21 March 2022

Forfeiture is returning; Tenants and Landlords beware

Over the last two years Coronavirus regulations have prevented landlords from forfeiting a lease on the grounds of rent arrears. With those regulations coming to an end on 26 March 2022, Graham Halsall considers whether tenants and landlords are prepared for the landscape ahead.

Forfeiture is a remedy available to a landlord in circumstances where the tenant has breached a covenant or condition in the lease, for example the covenant to pay rent. The effect of forfeiture is to terminate the lease, subject to the tenant’s right to claim relief from forfeiture.

With many businesses forced to close during the pandemic, the government introduced a number of protections for commercial tenants unable to pay their rent. Among those protections was a moratorium on forfeiture on the grounds of rent arrears. That moratorium is coming to an end on 26 March 2022. In its place, will be an entirely new set of protections brought in by the Commercial Rent (Coronavirus) Bill. I posted a blog about this last year: https://www.scwlegal.co.uk/blog/gh-commercial-rent-scheme.html.

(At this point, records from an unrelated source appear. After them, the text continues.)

/-! ### The local rate (R275) -/

/-- SETRATE (R275). -/
def execSetrate (x : Args) (s : State) : Host.Outcome State Fault Refusal :=
  issue (.setrate x) x.head x.imm (fun c => .go { c.plan with g := { c.g with override := some ((c.src x.imm).word x.a c.lead) } }) s
/-- CLRRATE (R275). -/
def execClrrate (x : Args) (s : State) : Host.Outcome State Fault Refusal :=
  issue (.clrrate x) x.head 0#32 (fun c => .go { c.plan with g := { c.g with override := none } }) s

/-! ### Checksums -/

/-- The checksum of CKSUM (R263). -/
def cksumValue (x : Args) (c : Ictx) : DWord :=
  let src := c.src 0#32
  let c0 := if x.sel = 0#4 then BitVec.ofNat 64 (src.val x.d true c.lead) else checkSeed
  (Lanes.toList c.mask).foldl (fun acc l => fold64 acc (src.word x.a l)) (fold64 c0 c.mask)

/-- CKSUM (R263). -/
def cksumBody (x : Args) (c : Ictx) : Body :=
  .go { c.plan with regs := destWrites c x.d 2 c.mask (fun _ => (cksumValue x c).toNat), timing := .fixed 6 }
/-- CKSUM (R263). -/
def execCksum (x : Args) (s : State) : Host.Outcome State Fault Refusal := issue (.cksum x) x.head 0#32 (cksumBody x) s

end Sys2Proof.Machine
end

Whilst this legislation will introduce a new moratorium on forfeiture, this will be far more limited in its application. The new moratorium will only apply to “protected debt rent”, meaning that not all rent arrears will be protected. As a result, landlords and tenants need to be prepared for the return of forfeiture and, after such a long hiatus, it is worth a reminder of some of the pitfalls in this area.

Forfeiture by peaceable re-entry

One of the immediate pitfalls for tenants is forfeiture by peaceable re-entry. This is where the landlord effects forfeiture by physically entering the property and recovering possession (for example, by changing the locks). This can be done without a Court order and usually takes place without notice and when the property is empty.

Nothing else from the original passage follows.